**Your objective**
Write down exactly the lines from the one with "or wraps. -/" to the end of the data, first and last included, and no others.

(Stored items)
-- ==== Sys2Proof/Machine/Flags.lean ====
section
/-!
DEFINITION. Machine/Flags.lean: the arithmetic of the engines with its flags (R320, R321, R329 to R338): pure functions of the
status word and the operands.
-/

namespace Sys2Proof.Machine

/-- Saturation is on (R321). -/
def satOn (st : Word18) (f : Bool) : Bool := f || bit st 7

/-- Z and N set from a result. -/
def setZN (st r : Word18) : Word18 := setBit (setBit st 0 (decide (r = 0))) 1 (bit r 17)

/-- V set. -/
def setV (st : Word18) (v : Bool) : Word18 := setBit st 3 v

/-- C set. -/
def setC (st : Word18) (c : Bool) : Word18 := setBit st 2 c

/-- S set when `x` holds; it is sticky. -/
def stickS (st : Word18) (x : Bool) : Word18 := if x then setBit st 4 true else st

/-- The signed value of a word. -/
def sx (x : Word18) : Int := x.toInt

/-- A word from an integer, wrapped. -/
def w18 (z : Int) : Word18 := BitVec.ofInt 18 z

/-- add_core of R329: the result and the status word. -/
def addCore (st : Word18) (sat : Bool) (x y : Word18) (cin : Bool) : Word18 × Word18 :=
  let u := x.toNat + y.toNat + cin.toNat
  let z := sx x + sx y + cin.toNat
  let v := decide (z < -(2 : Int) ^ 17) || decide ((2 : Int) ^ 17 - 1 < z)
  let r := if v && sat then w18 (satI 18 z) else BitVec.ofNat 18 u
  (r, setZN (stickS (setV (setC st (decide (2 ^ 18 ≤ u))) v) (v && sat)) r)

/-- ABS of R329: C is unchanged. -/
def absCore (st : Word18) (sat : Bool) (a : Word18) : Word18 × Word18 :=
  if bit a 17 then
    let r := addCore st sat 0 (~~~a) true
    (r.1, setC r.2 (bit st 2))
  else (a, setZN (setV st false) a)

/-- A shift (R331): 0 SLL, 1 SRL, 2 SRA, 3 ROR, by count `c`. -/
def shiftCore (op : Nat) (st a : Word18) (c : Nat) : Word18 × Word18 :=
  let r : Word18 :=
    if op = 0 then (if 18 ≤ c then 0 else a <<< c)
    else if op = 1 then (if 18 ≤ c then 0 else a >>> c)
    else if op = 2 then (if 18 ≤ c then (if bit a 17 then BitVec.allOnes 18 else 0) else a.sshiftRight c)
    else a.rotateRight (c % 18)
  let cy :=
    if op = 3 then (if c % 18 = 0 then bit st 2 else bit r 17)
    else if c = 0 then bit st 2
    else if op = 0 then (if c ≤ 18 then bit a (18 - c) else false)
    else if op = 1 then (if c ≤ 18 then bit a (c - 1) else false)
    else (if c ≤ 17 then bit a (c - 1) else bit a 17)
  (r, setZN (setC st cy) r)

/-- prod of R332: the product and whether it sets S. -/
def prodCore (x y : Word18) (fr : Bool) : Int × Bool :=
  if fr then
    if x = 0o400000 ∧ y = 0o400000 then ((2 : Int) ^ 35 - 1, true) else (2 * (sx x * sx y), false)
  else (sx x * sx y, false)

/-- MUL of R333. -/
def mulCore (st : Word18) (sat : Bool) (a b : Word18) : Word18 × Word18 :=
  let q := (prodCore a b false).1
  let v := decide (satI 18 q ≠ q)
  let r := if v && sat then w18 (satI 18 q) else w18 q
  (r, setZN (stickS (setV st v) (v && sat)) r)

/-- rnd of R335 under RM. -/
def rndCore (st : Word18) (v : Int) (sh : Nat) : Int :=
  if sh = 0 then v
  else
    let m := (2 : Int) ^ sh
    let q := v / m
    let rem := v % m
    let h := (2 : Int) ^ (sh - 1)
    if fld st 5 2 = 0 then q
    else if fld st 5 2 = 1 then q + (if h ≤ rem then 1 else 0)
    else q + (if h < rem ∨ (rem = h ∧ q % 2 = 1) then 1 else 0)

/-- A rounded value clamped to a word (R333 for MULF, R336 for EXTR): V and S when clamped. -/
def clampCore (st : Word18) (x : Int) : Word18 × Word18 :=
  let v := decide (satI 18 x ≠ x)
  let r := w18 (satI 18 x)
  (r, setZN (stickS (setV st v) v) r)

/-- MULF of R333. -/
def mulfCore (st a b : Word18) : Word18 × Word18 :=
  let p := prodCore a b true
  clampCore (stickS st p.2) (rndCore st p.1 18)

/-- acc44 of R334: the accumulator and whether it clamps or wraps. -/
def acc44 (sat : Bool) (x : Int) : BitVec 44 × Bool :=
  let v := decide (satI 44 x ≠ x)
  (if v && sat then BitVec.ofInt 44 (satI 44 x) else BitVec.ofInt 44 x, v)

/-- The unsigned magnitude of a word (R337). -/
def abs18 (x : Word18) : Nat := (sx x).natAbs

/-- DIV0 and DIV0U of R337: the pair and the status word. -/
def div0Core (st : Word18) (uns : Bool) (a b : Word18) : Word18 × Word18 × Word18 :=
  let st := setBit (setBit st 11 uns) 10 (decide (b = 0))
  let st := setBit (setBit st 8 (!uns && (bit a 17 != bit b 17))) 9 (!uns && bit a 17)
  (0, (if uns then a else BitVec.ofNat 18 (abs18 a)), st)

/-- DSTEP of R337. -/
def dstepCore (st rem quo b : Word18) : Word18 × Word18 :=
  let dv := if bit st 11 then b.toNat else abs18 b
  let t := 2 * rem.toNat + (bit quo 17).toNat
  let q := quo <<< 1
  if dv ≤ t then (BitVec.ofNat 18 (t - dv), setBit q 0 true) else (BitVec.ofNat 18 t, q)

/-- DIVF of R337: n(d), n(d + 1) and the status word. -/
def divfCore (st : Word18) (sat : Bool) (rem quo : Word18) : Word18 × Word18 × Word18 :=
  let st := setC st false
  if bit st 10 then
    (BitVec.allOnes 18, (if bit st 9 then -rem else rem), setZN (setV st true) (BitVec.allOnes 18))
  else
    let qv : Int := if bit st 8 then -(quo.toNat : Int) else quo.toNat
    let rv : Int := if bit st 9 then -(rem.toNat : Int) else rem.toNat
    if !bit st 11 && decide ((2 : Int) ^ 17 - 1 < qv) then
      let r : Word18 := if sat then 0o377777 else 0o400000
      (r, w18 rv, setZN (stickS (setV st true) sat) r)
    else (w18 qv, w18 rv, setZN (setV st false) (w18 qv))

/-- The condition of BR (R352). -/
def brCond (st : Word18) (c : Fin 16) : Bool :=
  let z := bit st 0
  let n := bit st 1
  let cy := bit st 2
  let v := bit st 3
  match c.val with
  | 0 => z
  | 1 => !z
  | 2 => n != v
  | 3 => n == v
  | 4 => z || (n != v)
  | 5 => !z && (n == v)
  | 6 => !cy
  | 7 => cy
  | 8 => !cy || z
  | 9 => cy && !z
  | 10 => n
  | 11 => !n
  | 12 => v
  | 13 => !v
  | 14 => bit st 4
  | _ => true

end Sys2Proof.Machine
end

**Result of this task**
/-- acc44 of R334: the accumulator and whether it clamps or wraps. -/
def acc44 (sat : Bool) (x : Int) : BitVec 44 × Bool :=
  let v := decide (satI 44 x ≠ x)
  (if v && sat then BitVec.ofInt 44 (satI 44 x) else BitVec.ofInt 44 x, v)

/-- The unsigned magnitude of a word (R337). -/
def abs18 (x : Word18) : Nat := (sx x).natAbs

/-- DIV0 and DIV0U of R337: the pair and the status word. -/
def div0Core (st : Word18) (uns : Bool) (a b : Word18) : Word18 × Word18 × Word18 :=
  let st := setBit (setBit st 11 uns) 10 (decide (b = 0))
  let st := setBit (setBit st 8 (!uns && (bit a 17 != bit b 17))) 9 (!uns && bit a 17)
  (0, (if uns then a else BitVec.ofNat 18 (abs18 a)), st)

/-- DSTEP of R337. -/
def dstepCore (st rem quo b : Word18) : Word18 × Word18 :=
  let dv := if bit st 11 then b.toNat else abs18 b
  let t := 2 * rem.toNat + (bit quo 17).toNat
  let q := quo <<< 1
  if dv ≤ t then (BitVec.ofNat 18 (t - dv), setBit q 0 true) else (BitVec.ofNat 18 t, q)

/-- DIVF of R337: n(d), n(d + 1) and the status word. -/
def divfCore (st : Word18) (sat : Bool) (rem quo : Word18) : Word18 × Word18 × Word18 :=
  let st := setC st false
  if bit st 10 then
    (BitVec.allOnes 18, (if bit st 9 then -rem else rem), setZN (setV st true) (BitVec.allOnes 18))
  else
    let qv : Int := if bit st 8 then -(quo.toNat : Int) else quo.toNat
    let rv : Int := if bit st 9 then -(rem.toNat : Int) else rem.toNat
    if !bit st 11 && decide ((2 : Int) ^ 17 - 1 < qv) then
      let r : Word18 := if sat then 0o377777 else 0o400000
      (r, w18 rv, setZN (stickS (setV st true) sat) r)
    else (w18 qv, w18 rv, setZN (setV st false) (w18 qv))

/-- The condition of BR (R352). -/
def brCond (st : Word18) (c : Fin 16) : Bool :=
  let z := bit st 0
  let n := bit st 1
  let cy := bit st 2
  let v := bit st 3
  match c.val with
  | 0 => z
  | 1 => !z
  | 2 => n != v
  | 3 => n == v
  | 4 => z || (n != v)
  | 5 => !z && (n == v)
  | 6 => !cy
  | 7 => cy
  | 8 => !cy || z
  | 9 => cy && !z
  | 10 => n
  | 11 => !n
  | 12 => v
  | 13 => !v
  | 14 => bit st 4
  | _ => true

end Sys2Proof.Machine
end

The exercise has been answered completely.